● **About this task**
Every line of the data that contains the string "BreachCause" must be copied.

● **Data shown**
/-! ## setRuns: only cmp changes -/

@[simp] theorem setRuns_pending (s : State) (l : List OpRun) : (s.setRuns l).pending = s.pending := rfl
@[simp] theorem setRuns_now (s : State) (l : List OpRun) : (s.setRuns l).now = s.now := rfl
@[simp] theorem setRuns_power (s : State) (l : List OpRun) : (s.setRuns l).power = s.power := rfl
@[simp] theorem setRuns_regs (s : State) (l : List OpRun) : (s.setRuns l).regs = s.regs := rfl
@[simp] theorem setRuns_mem (s : State) (l : List OpRun) : (s.setRuns l).mem = s.mem := rfl
@[simp] theorem setRuns_poison (s : State) (l : List OpRun) : (s.setRuns l).poison = s.poison := rfl
@[simp] theorem setRuns_mems (s : State) (l : List OpRun) : (s.setRuns l).mems = s.mems := rfl
@[simp] theorem setRuns_cmt (s : State) (l : List OpRun) : (s.setRuns l).cmt = s.cmt := rfl
@[simp] theorem setRuns_tally (s : State) (l : List OpRun) : (s.setRuns l).tally = s.tally := rfl
@[simp] theorem setRuns_hands (s : State) (l : List OpRun) : (s.setRuns l).hands = s.hands := rfl
@[simp] theorem setRuns_host (s : State) (l : List OpRun) : (s.setRuns l).host = s.host := rfl
@[simp] theorem setRuns_cht (s : State) (l : List OpRun) : (s.setRuns l).cht = s.cht := rfl
@[simp] theorem setRuns_trn (s : State) (l : List OpRun) : (s.setRuns l).trn = s.trn := rfl
@[simp] theorem setRuns_omus (s : State) (l : List OpRun) : (s.setRuns l).omus = s.omus := rfl
@[simp] theorem setRuns_light (s : State) (l : List OpRun) : (s.setRuns l).light = s.light := rfl
@[simp] theorem setRuns_clk (s : State) (l : List OpRun) : (s.setRuns l).clk = s.clk := rfl
@[simp] theorem setRuns_thm (s : State) (l : List OpRun) : (s.setRuns l).thm = s.thm := rfl
@[simp] theorem setRuns_mgt (s : State) (l : List OpRun) : (s.setRuns l).mgt = s.mgt := rfl
@[simp] theorem setRuns_halves (s : State) (l : List OpRun) : (s.setRuns l).halves = s.halves := rfl
@[simp] theorem setRuns_pins (s : State) (l : List OpRun) : (s.setRuns l).pins = s.pins := rfl
@[simp] theorem setRuns_boot (s : State) (l : List OpRun) : (s.setRuns l).boot = s.boot := rfl
@[simp] theorem setRuns_sky (s : State) (l : List OpRun) : (s.setRuns l).sky = s.sky := rfl
@[simp] theorem setRuns_flt (s : State) (l : List OpRun) : (s.setRuns l).flt = s.flt := rfl
@[simp] theorem setRuns_evf (s : State) (l : List OpRun) : (s.setRuns l).evf = s.evf := rfl
@[simp] theorem setRuns_out (s : State) (l : List OpRun) : (s.setRuns l).out = s.out := rfl
@[simp] theorem setRuns_free (s : State) (l : List OpRun) : (s.setRuns l).free = s.free := rfl
@[simp] theorem setRuns_get (s : State) (l : List OpRun) (h : Fld) (m n : Nat) : (s.setRuns l).get h m n = s.get h m n := rfl
@[simp] theorem setRuns_rd (s : State) (l : List OpRun) (z : Nat) : (s.setRuns l).rd z = s.rd z := rfl

/-! ## setJobs: only cmp changes -/

@[simp] theorem setJobs_pending (s : State) (l : List Job) : (s.setJobs l).pending = s.pending := rfl
@[simp] theorem setJobs_now (s : State) (l : List Job) : (s.setJobs l).now = s.now := rfl
@[simp] theorem setJobs_power (s : State) (l : List Job) : (s.setJobs l).power = s.power := rfl
@[simp] theorem setJobs_regs (s : State) (l : List Job) : (s.setJobs l).regs = s.regs := rfl
@[simp] theorem setJobs_mem (s : State) (l : List Job) : (s.setJobs l).mem = s.mem := rfl
@[simp] theorem setJobs_poison (s : State) (l : List Job) : (s.setJobs l).poison = s.poison := rfl
@[simp] theorem setJobs_mems (s : State) (l : List Job) : (s.setJobs l).mems = s.mems := rfl
@[simp] theorem setJobs_cmt (s : State) (l : List Job) : (s.setJobs l).cmt = s.cmt := rfl
@[simp] theorem setJobs_tally (s : State) (l : List Job) : (s.setJobs l).tally = s.tally := rfl
@[simp] theorem setJobs_hands (s : State) (l : List Job) : (s.setJobs l).hands = s.hands := rfl
@[simp] theorem setJobs_host (s : State) (l : List Job) : (s.setJobs l).host = s.host := rfl
@[simp] theorem setJobs_cht (s : State) (l : List Job) : (s.setJobs l).cht = s.cht := rfl
@[simp] theorem setJobs_trn (s : State) (l : List Job) : (s.setJobs l).trn = s.trn := rfl
@[simp] theorem setJobs_omus (s : State) (l : List Job) : (s.setJobs l).omus = s.omus := rfl
@[simp] theorem setJobs_light (s : State) (l : List Job) : (s.setJobs l).light = s.light := rfl
@[simp] theorem setJobs_clk (s : State) (l : List Job) : (s.setJobs l).clk = s.clk := rfl
@[simp] theorem setJobs_thm (s : State) (l : List Job) : (s.setJobs l).thm = s.thm := rfl
@[simp] theorem setJobs_mgt (s : State) (l : List Job) : (s.setJobs l).mgt = s.mgt := rfl
@[simp] theorem setJobs_halves (s : State) (l : List Job) : (s.setJobs l).halves = s.halves := rfl
@[simp] theorem setJobs_pins (s : State) (l : List Job) : (s.setJobs l).pins = s.pins := rfl
@[simp] theorem setJobs_boot (s : State) (l : List Job) : (s.setJobs l).boot = s.boot := rfl
@[simp] theorem setJobs_sky (s : State) (l : List Job) : (s.setJobs l).sky = s.sky := rfl
@[simp] theorem setJobs_flt (s : State) (l : List Job) : (s.setJobs l).flt = s.flt := rfl
@[simp] theorem setJobs_evf (s : State) (l : List Job) : (s.setJobs l).evf = s.evf := rfl
@[simp] theorem setJobs_out (s : State) (l : List Job) : (s.setJobs l).out = s.out := rfl
@[simp] theorem setJobs_free (s : State) (l : List Job) : (s.setJobs l).free = s.free := rfl
@[simp] theorem setJobs_get (s : State) (l : List Job) (h : Fld) (m n : Nat) : (s.setJobs l).get h m n = s.get h m n := rfl
@[simp] theorem setJobs_rd (s : State) (l : List Job) (z : Nat) : (s.setJobs l).rd z = s.rd z := rfl
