-- ==== Sys2Proof/Tests/Hypotheses4.lean ====
section
/-! SUPPORT. For each statement, states and operands that meet its hypotheses together, clause by clause. -/

-- One theorem after the other: kernel evaluations that wait for each other would hold a thread and its stack each.
set_option Elab.async false

namespace Sys2Proof.Tests

open Sys2Proof.Machine

namespace CardsRun

def card (op a b c : Nat) (rest : List Byte := List.replicate 24 0) : List Byte := List.replicate 16 0 ++ natLe 8 a ++ natLe 8 b ++ natLe 8 c ++ rest
def en (op : Nat) (cd : List Byte) (started : Bool) (s : State := pres up) (hand : Nat := 0) : State := s.setEnt 2 { deck := 1, state := 2, opcode := op, card := cd, started := started, hand := hand, value := 4, desc := List.replicate 128 3 }
def tb : Table := { id := 5, fmt := 0, part := 0, d := 16, stride := 4, rows := 4, hotRows := 0, hotTiles := 0, shards := [{ firstRow := 0, nrows := 4, engine := 1, mirror := 0xFF, state := 0, base := 4096 * 64, mbase := 0 }] }
def tabd (s : State) : State := { s with mems := { s.mems with tables := [tb] } }
def H0 : Hand := { id := 9, state := 1, reserved := 1 }
def handed (h : Hand) (s : State) : State := { s with hands := { s.hands with slots := [(2, h)] } }
def base : State := { (pres up) with trn := { up.trn with tick := 5000 } }
def lit (s : State) : State := s.set F.DLR_STAT_LINK_UP 1
def HW : Nat := 0x800000000000
def row1 : StagedRow := { table := 5, row := 1, data := List.replicate 64 7, poison := false, held := [1] }
def hw (src : Nat) : List Byte := List.replicate 16 0 ++ natLe 2 5 ++ natLe 2 0 ++ natLe 4 1 ++ natLe 4 2 ++ natLe 4 0 ++ natLe 8 src ++ natLe 2 0 ++ List.replicate 22 0
def tele (src : Nat) : List Byte := List.replicate 16 0 ++ natLe 8 src ++ natLe 4 0 ++ natLe 1 2 ++ natLe 3 0 ++ List.replicate 12 0 ++ natLe 4 9 ++ natLe 4 100 ++ List.replicate 12 0
def pcs_0 : Piece := ⟨(pres up).rdN 4096 64, fun _ => false⟩
def pcs_3 : Piece := ⟨(pres up).rdN 4096 (moveLen (hw 4096) tb), fun _ => false⟩
def sts_0 : State := en 0 (card 0 4096 8192 64) false
def sts_1 : State := en 1 (card 1 4096 8192 64) false
def sts_2 : State := en 2 (card 2 4096 8192 64) false
def sts_3 : State := en 3 (card 3 4096 8192 64) false
def sts_4 : State := en 4 (card 4 4096 8192 64) false
def sts_5 : State := en 5 (card 5 4096 8192 64) false
def sts_6 : State := en 6 (card 6 4096 8192 64) false
def sts_7 : State := en 8 (card 8 4096 8192 64) false
def sts_8 : State := en 9 (card 9 4096 8192 64) false
def sts_9 : State := en 10 (card 10 4096 8192 64) false
def sts_10 : State := en 11 (card 11 4096 8192 64) false
def sts_11 : State := en 12 (card 12 4096 8192 64) false
def sts_12 : State := en 15 (card 15 4096 8192 64) false
def sts_13 : State := en 16 (card 16 4096 8192 64) false
def sts_14 : State := lit (en 5 (card 5 HW 8192 64) false)
def sts_15 : State := en 5 (card 5 4096 8192 64) true
def sts_16 : State := en 5 (card 5 (2 ^ 51) 8192 64) true
def sts_17 : State := en 5 (card 5 HW 8192 64) true
def sts_19 : State := en 6 (card 6 8193 40 0xAABBCCDD) true
def sts_20 : State := handed H0 (tabd (en 9 (hw 4096) true (hand := 9)))
def sts_21 : State := en 16 (tele 8192) true base
def sts_23 : State := handed { H0 with state := 3, rows := [row1], shapes := [tb] } (tabd (en 0 [] false))

theorem test_hypotheses_CardsRun_0 :
    ((sts_0.alive = true ∧ (sts_0.ent 2).state = 2 ∧ (sts_0.ent 2).started = false ∧ (sts_0.ent 2).finished = false ∧ (sts_0.ent 2).opcode = 0) ∧ sts_0.mild) ∧
    ((sts_1.alive = true ∧ (sts_1.ent 2).state = 2 ∧ (sts_1.ent 2).started = false ∧ (sts_1.ent 2).finished = false ∧ (sts_1.ent 2).opcode = 1) ∧ sts_1.mild) ∧
    ((sts_2.alive = true ∧ (sts_2.ent 2).state = 2 ∧ (sts_2.ent 2).started = false ∧ (sts_2.ent 2).finished = false ∧ (sts_2.ent 2).opcode = 2) ∧ sts_2.mild) ∧
    ((sts_3.alive = true ∧ (sts_3.ent 2).state = 2 ∧ (sts_3.ent 2).started = false ∧ (sts_3.ent 2).finished = false ∧ (sts_3.ent 2).opcode = 3) ∧ sts_3.mild) ∧
    ((sts_4.alive = true ∧ (sts_4.ent 2).state = 2 ∧ (sts_4.ent 2).started = false ∧ (sts_4.ent 2).finished = false ∧ (sts_4.ent 2).opcode = 4) ∧ sts_4.mild) ∧
    ((sts_5.alive = true ∧ (sts_5.ent 2).state = 2 ∧ (sts_5.ent 2).started = false ∧ (sts_5.ent 2).finished = false ∧ (sts_5.ent 2).opcode = 5) ∧ sts_5.mild) ∧
    ((sts_6.alive = true ∧ (sts_6.ent 2).state = 2 ∧ (sts_6.ent 2).started = false ∧ (sts_6.ent 2).finished = false ∧ (sts_6.ent 2).opcode = 6) ∧ sts_6.mild) ∧
    ((sts_7.alive = true ∧ (sts_7.ent 2).state = 2 ∧ (sts_7.ent 2).started = false ∧ (sts_7.ent 2).finished = false ∧ (sts_7.ent 2).opcode = 8) ∧ sts_7.mild) ∧
    ((sts_8.alive = true ∧ (sts_8.ent 2).state = 2 ∧ (sts_8.ent 2).started = false ∧ (sts_8.ent 2).finished = false ∧ (sts_8.ent 2).opcode = 9) ∧ sts_8.mild) ∧
    ((sts_9.alive = true ∧ (sts_9.ent 2).state = 2 ∧ (sts_9.ent 2).started = false ∧ (sts_9.ent 2).finished = false ∧ (sts_9.ent 2).opcode = 10) ∧ sts_9.mild) ∧
    ((sts_10.alive = true ∧ (sts_10.ent 2).state = 2 ∧ (sts_10.ent 2).started = false ∧ (sts_10.ent 2).finished = false ∧ (sts_10.ent 2).opcode = 11) ∧ sts_10.mild) ∧
    ((sts_11.alive = true ∧ (sts_11.ent 2).state = 2 ∧ (sts_11.ent 2).started = false ∧ (sts_11.ent 2).finished = false ∧ (sts_11.ent 2).opcode = 12) ∧ sts_11.mild) :=
  ⟨⟨by decide +kernel, mild_of (by decide +kernel)⟩,
   ⟨by decide +kernel, mild_of (by decide +kernel)⟩,
   ⟨by decide +kernel, mild_of (by decide +kernel)⟩,
   ⟨by decide +kernel, mild_of (by decide +kernel)⟩,
   ⟨by decide +kernel, mild_of (by decide +kernel)⟩,
   ⟨by decide +kernel, mild_of (by decide +kernel)⟩,
   ⟨by decide +kernel, mild_of (by decide +kernel)⟩,
   ⟨by decide +kernel, mild_of (by decide +kernel)⟩,
   ⟨by decide +kernel, mild_of (by decide +kernel)⟩,
   ⟨by decide +kernel, mild_of (by decide +kernel)⟩,
   ⟨by decide +kernel, mild_of (by decide +kernel)⟩,
   ⟨by decide +kernel, mild_of (by decide +kernel)⟩⟩
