-- ==== Sys2Proof/Tests/Hypotheses5.lean ====
section
/-! SUPPORT. For each statement, states and operands that meet its hypotheses together, clause by clause. -/

-- One theorem after the other: kernel evaluations that wait for each other would hold a thread and its stack each.
set_option Elab.async false

namespace Sys2Proof.Tests

open Sys2Proof.Machine

namespace AlmanacCommandsEnd

/-- The Almanac at work on a command, answering or not, its writes open. -/
def asked (n : Nat) (s : State) : State := { s with mgt := { s.mgt with cmd := some (n, false) } }
def ok : State := (((up.set F.THM_STAT_ALM_OK 1).set F.GRD_WP_FW_UPDATE 1).set F.GRD_WP_LOG_CLEAR 1).set F.GRD_WP_DUMP_CLEAR 1
def shut : State := up.set F.THM_STAT_ALM_OK 1
def long (n : Nat) : State := (asked n ok).set F.ALM_LEN 70000
def placed : State := (asked 2 ok).set F.ALM_ADDR (imageBase (asked 2 ok).idle)
def verified : State := ((asked 4 ok).set F.ALM_STAT_A_VALID 1).set F.ALM_STAT_B_VALID 1

theorem test_hypotheses_AlmanacCommandsEnd :
    ((asked 1 up).on = true ∧ (asked 1 up).mgt.cmd = some (1, false) ∧ (asked 1 up).almUp = false) ∧
    (∀ n ∈ [1, 2, 3, 4, 5, 6, 7, 8, 9], (asked n ok).on = true ∧ (asked n ok).mgt.cmd = some (n, false) ∧ (asked n ok).almUp = true) ∧
    ((asked 1 ok).get F.ALM_LEN ≤ 4096 ∧ (asked 1 ok).get F.ALM_ADDR + (asked 1 ok).get F.ALM_LEN ≤ 2 ^ 28) ∧
    ((long 1).almUp = true ∧ ¬ (long 1).get F.ALM_LEN ≤ 4096) ∧
    ((asked 2 shut).almUp = true ∧ (asked 2 shut).isSet F.GRD_WP_FW_UPDATE = false) ∧
    ((long 2).almUp = true ∧ (long 2).isSet F.GRD_WP_FW_UPDATE = true ∧ ¬ (long 2).get F.ALM_LEN ≤ 65536) ∧
    (placed.almUp = true ∧ placed.isSet F.GRD_WP_FW_UPDATE = true ∧ placed.get F.ALM_LEN ≤ 65536 ∧ imageBase placed.idle ≤ placed.get F.ALM_ADDR ∧
      placed.get F.ALM_ADDR + placed.get F.ALM_LEN ≤ imageBase placed.idle + 0x3000000) ∧
    ((asked 4 ok).imageOk (asked 4 ok).idle = false) ∧ (verified.almUp = true ∧ verified.imageOk verified.idle = true) ∧
    ((asked 7 shut).isSet F.GRD_WP_LOG_CLEAR = false ∧ (asked 8 shut).isSet F.GRD_WP_DUMP_CLEAR = false ∧ (asked 9 shut).isSet F.GRD_WP_FW_UPDATE = false) ∧
    ((asked 7 ok).isSet F.GRD_WP_LOG_CLEAR = true ∧ (asked 8 ok).isSet F.GRD_WP_DUMP_CLEAR = true ∧ (asked 9 ok).isSet F.GRD_WP_FW_UPDATE = true) := by
  decide +kernel

end AlmanacCommandsEnd

namespace SitesAndTilesReset

def two (e1 e2 : Nat) : State := (pres up).set F.FLT_DOM0_STATE e2 e1
def opnd (a : Nat) : Opnd := { dpa := a, fmt := 0, rows := 1, cols := 4, stride := 1 }
def act : OpDesc := { opcode := 2, tiles := 8, out := opnd (cacheAt 3 4096), in0 := opnd (cacheAt 3 8192) }
def ent0 : SchedEnt := { tile := 3, barrier := 2, waitBar := false, op := 0, start := 10, dur := 20 }
def slotted : Chart := { plain with ops := [(255, [act])], sched := [(255, [ent0])] }
def card : List Byte := 1 :: List.replicate 19 0 ++ [1] ++ List.replicate 43 0
def hung : State := (charted slotted (((pres up).set F.TRN_STAT_PHASE 2))).setEnt 5 { deck := 1, state := 2, pipe := some 0, card := card, started := true, slot := 1 }
/-- With its rings lit, a Firmament site in reset below a tile fenced off. -/
def relit : State := ((two 27 1).set F.TWK_STAT_LIGHT 2).set F.FLT_DOM0_STATE 2 3
def guilty : State := (hung.set F.FLT_HANG_HUNT 8).setEnt 5 { hung.ent 5 with suspect := true }
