-- ==== Sys2Proof/Syntax.lean ====
section
/-! DEFINITION. The instructions and the other steps of the Amlek as syntax: one constructor of `Instr` for each row of the
opcode table. The encoded rows are the instruction words of spec 04_words_and_assembly R72; the rows without an encoding are
the steps that the part's other agents take (spec 95_what_each_step_holds), with the choices that the specification leaves
to those agents as `Choice`. -/

namespace Sys2Proof

/-- Vector specifiers (R63). -/
inductive VSpec where
  | v (n : BitVec 6)
  | o (n : BitVec 4)
  | l0
  | l1
  deriving DecidableEq, Repr

/-- Element type codes (R62). -/
inductive ETy where
  | f32 | f16 | bf16 | lns6 | i8 | i16 | i32 | i64 | n8 | n16 | n32 | n64
  deriving DecidableEq, Repr

/-- The `b` operand of FmtV by form (R64): a vector, the number of an `f` or `x` register, or the 7-bit immediate field. -/
inductive VB where
  | vv (s : VSpec)
  | vs (r : Reg)
  | vi (imm : BitVec 7)
  deriving DecidableEq, Repr

/-- The `b` operand of the FmtV funcs that accept VS and VI only (R72). -/
inductive XB where
  | vs (r : Reg)
  | vi (imm : BitVec 7)
  deriving DecidableEq, Repr

/-- A prefix word before an FmtV word (R66, R68): `ty` is the type code when T = 1, `imm` the high part of a VI immediate. -/
structure VPfx where
  mask : BitVec 3
  zero : Bool
  ta : Bool
  tb : Bool
  td : Bool
  ty : Option ETy
  imm : BitVec 15
  deriving DecidableEq, Repr

/-- A prefix word before an FmtM word, a vector atomic or a memory reduction (R66, R68): `disp` is the byte displacement. -/
structure MPfx where
  mask : BitVec 3
  zero : Bool
  ta : Bool
  td : Bool
  disp : BitVec 20
  deriving DecidableEq, Repr

/-- Rounding field (R61): codes 0 to 3 name a mode, code 4 takes the mode of `fcsr`. -/
inductive Rm where
  | rne | rtz | rdn | rup | dyn
  deriving DecidableEq, Repr

/-- Scopes (R74, R229). -/
inductive Scope where
  | core | die | pkg | sys
  deriving DecidableEq, Repr

/-- Orders of scalar loads and stores (R74). -/
inductive Order where
  | wk | rlx | acq | rel | sc
  deriving DecidableEq, Repr

/-- Orders of scalar atomics (R255). -/
inductive AmoOrd where
  | rlx | acq | rel | sc
  deriving DecidableEq, Repr

/-- Integer types of the scalar conversions (R141). -/
inductive CvtTy where
  | i32 | i64 | n32 | n64
  deriving DecidableEq, Repr

/-- Conditions of `fcmp` (R143). -/
inductive FCond where
  | eq | lt | le | unord
  deriving DecidableEq, Repr

/-- Conditions of `vfcmp` (R146). -/
inductive VFCond where
  | eq | ne | lt | le | gt | ge | unord | ord
  deriving DecidableEq, Repr

/-- Conditions of `vcmp` (R146). -/
inductive VCond where
  | eq | ne | lt | le | gt | ge
  deriving DecidableEq, Repr

/-- Types of vector atomics and memory reductions (R250). -/
inductive VAmoTy where
  | i32 | i64 | n32 | n64 | f32 | bf16
  deriving DecidableEq, Repr

/-- Types of scalar atomics (R255). -/
inductive AmoTy where
  | i64 | n64 | i32 | n32
  deriving DecidableEq, Repr

/-- Two-bit type field of the MX instructions (R209). -/
inductive MxTy where
  | f32 | f16 | bf16 | lns6
  deriving DecidableEq, Repr

/-- Fence kinds (R264). -/
inductive FenceKind where
  | full | acq | rel
  deriving DecidableEq, Repr

/-- Conditions of `waita` (R265). -/
inductive WCond where
  | eq | ne | ge
  deriving DecidableEq, Repr

/-- Operations of `mc.ldr` (R368). -/
inductive LdrOp where
  | add | min | max
  deriving DecidableEq, Repr

/-- Types of `mc.ldr` (R368). -/
inductive LdrTy where
  | f32 | f16 | bf16
  deriving DecidableEq, Repr

/-- Width field of `setvl` (R160). -/
inductive SetvlW where
  | w32 | w16 | w8 | w64
  deriving DecidableEq, Repr

/-- Kinds of `tlb.inv` (R299). -/
inductive TlbKind where
  | page | pkg | all
  deriving DecidableEq, Repr

/-- Status of one member or packet (R341). -/
inductive MStatus where
  | ok | absent | revoked | expired | bounds | data
  deriving DecidableEq, Repr

/-- A fabric packet (R355). `indexes` are the index flits of an indexed request, `data` the data flits. -/
structure Packet where
  kind : BitVec 8
  esize : Nat
  indexed : Bool
  alternate : Bool
  attempt : BitVec 2
  requester : BitVec 16
  target : BitVec 16
  count : Nat
  op : BitVec 4
  opTy : BitVec 4
  core : BitVec 16
  seq : BitVec 32
  token : Word
  offset : Word
  stride : Word
  indexes : List Word
  data : List Byte
  /-- codes of R341, of replies and acknowledgements -/
  status : BitVec 16
  /-- member numbers and tokens of a multicast packet (R364) -/
  members : List (BitVec 16 × Word)
  /-- order and scope that the requester's thread gave the access (R229); no field of the header holds them (DESIGN CHOICE, log entry 124) -/
  order : Order := .wk
  scope : Scope := .sys
  deriving DecidableEq, Repr

/-- A proposal or an objection on the courier plane (R385). -/
structure Courier where
  sender : BitVec 16
  tag : Word
  handle : Word
  key : BitVec 16
  w : BitVec 32
  payload : Word
  tsend : Nat
  deriving DecidableEq, Repr

/-- Why a breach notice is originated (R386). -/
inductive BreachCause where
  | pathFailed | spaceLost | timeFlag
  deriving DecidableEq, Repr

/-- Where a service request comes from (R406): the SVCREQ write whose turn it is, or `inncall 0x40` of the thread. -/
inductive SvcSrc where
  | host
  | program
  deriving DecidableEq, Repr

/-- What the boot ROM reads from the flash of the module (R409). -/
inductive FlashRead where
  | unreadable
  | malformed
  | image (code signature : List Byte)
  deriving DecidableEq, Repr

/-- Where a bit error arises (R290). -/
inductive ErrLoc where
  | hbm (addr : Nat)
  | cxl (addr : Nat)
  | spad (key : Nat)
  | vreg (r : VSpec)
  | tile (t : BitVec 3)
  | weightBuffer
  | copyBuffer
  /-- an Eweham link, or the bank of a stage node -/
  | eweham
  deriving DecidableEq, Repr

/-- What another agent or the environment decides for a step without an encoding: the arguments of that step, where the
specification leaves them open or they come from outside the package (DESIGN CHOICE, log entry 82). -/
inductive Choice where
  | none
  /-- SPECULATION_RESOLVE: the prediction was right -/
  | confirmed (yes : Bool)
  /-- SCALAR_VALUE_RETURN: the register -/
  | reg (r : Reg)
  /-- REGISTER_FILL_COMPLETE: the register -/
  | fill (r : VSpec)
  /-- a node handle -/
  | handle (h : Nat)
  /-- DISPATCH_THREAD: core, lowest byte of the vector stack, context image and page-table root -/
  | dispatch (core stack image root : Nat)
  /-- TIMING_ERROR: detected after the replay window -/
  | late (yes : Bool)
  /-- MX_STEP_PERFORM: the stop point at which the step stops, if any -/
  | stop (at? : Option Nat)
  /-- a compute die -/
  | die (d : BitVec 3)
  /-- an entry of a queue or table -/
  | index (i : Nat)
  /-- a port or link -/
  | port (p : BitVec 5)
  /-- a stage node -/
  | node (n : BitVec 8)
  /-- the link from a stage node to a target -/
  | link (n : BitVec 8) (target : BitVec 16)
  /-- MULTICAST_BRANCH_FORWARD: a bank entry and a member; FABRIC_ATTEMPT_TIMEOUT: a multicast store and a member -/
  | branch (entry member : Nat)
  /-- FABRIC_PACKET_ARRIVAL, ABORT_FLIT -/
  | packet (p : Packet)
  /-- FABRIC_REPLY_ARRIVAL: the target that answers, the number of the packet, and the answer -/
  | reply (target seq : Nat) (status : MStatus) (data : List Byte)
  /-- SEQUENCE_EXPIRY -/
  | record (requester core seq : Nat)
  /-- ACKNOWLEDGEMENT_ARRIVAL -/
  | statuses (l : List (Nat × MStatus))
  /-- FTIME_RECEIVED: the time and its bound -/
  | time (t bound : Nat)
  /-- PROPOSAL_RECEIVED, OBJECTION_RECEIVED: the message and the member it reaches -/
  | courier (m : Courier) (dest : BitVec 16)
  /-- CLAIM_CLOSE, CLAIM_FORGET, HELD_OBJECTION_DISCARD: group tag, member and handle -/
  | claim (tag : Word) (member : BitVec 16) (handle : Word)
  /-- BREACH_NOTICE_RECEIVED: the notice -/
  | breach (m : Courier)
  /-- BREACH_NOTICE_ORIGINATE -/
  | cause (c : BreachCause)
  /-- SUBMIT: the value written -/
  | value (w : Word)
  /-- HOST_REGISTER_WRITE, HOST_REGISTER_READ: offset, size and value -/
  | hostReg (off : BitVec 16) (size : Nat) (val : Word)
  /-- a service: where the request comes from, and the page-table root that the innkeeper gives a stream without one -/
  | service (src : SvcSrc) (root : Nat)
  /-- BOOT: what the flash holds -/
  | flash (f : FlashRead)
  /-- UNCORRECTABLE_ERROR: where, and whether the check corrects it -/
  | error (loc : ErrLoc) (corrected : Bool)
  /-- HOST_WRITE: address, bytes, relaxed ordering -/
  | hostWrite (addr : Nat) (data : List Byte) (relaxed : Bool)
  deriving DecidableEq, Repr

● **Written response**
inductive BreachCause where
  | cause (c : BreachCause)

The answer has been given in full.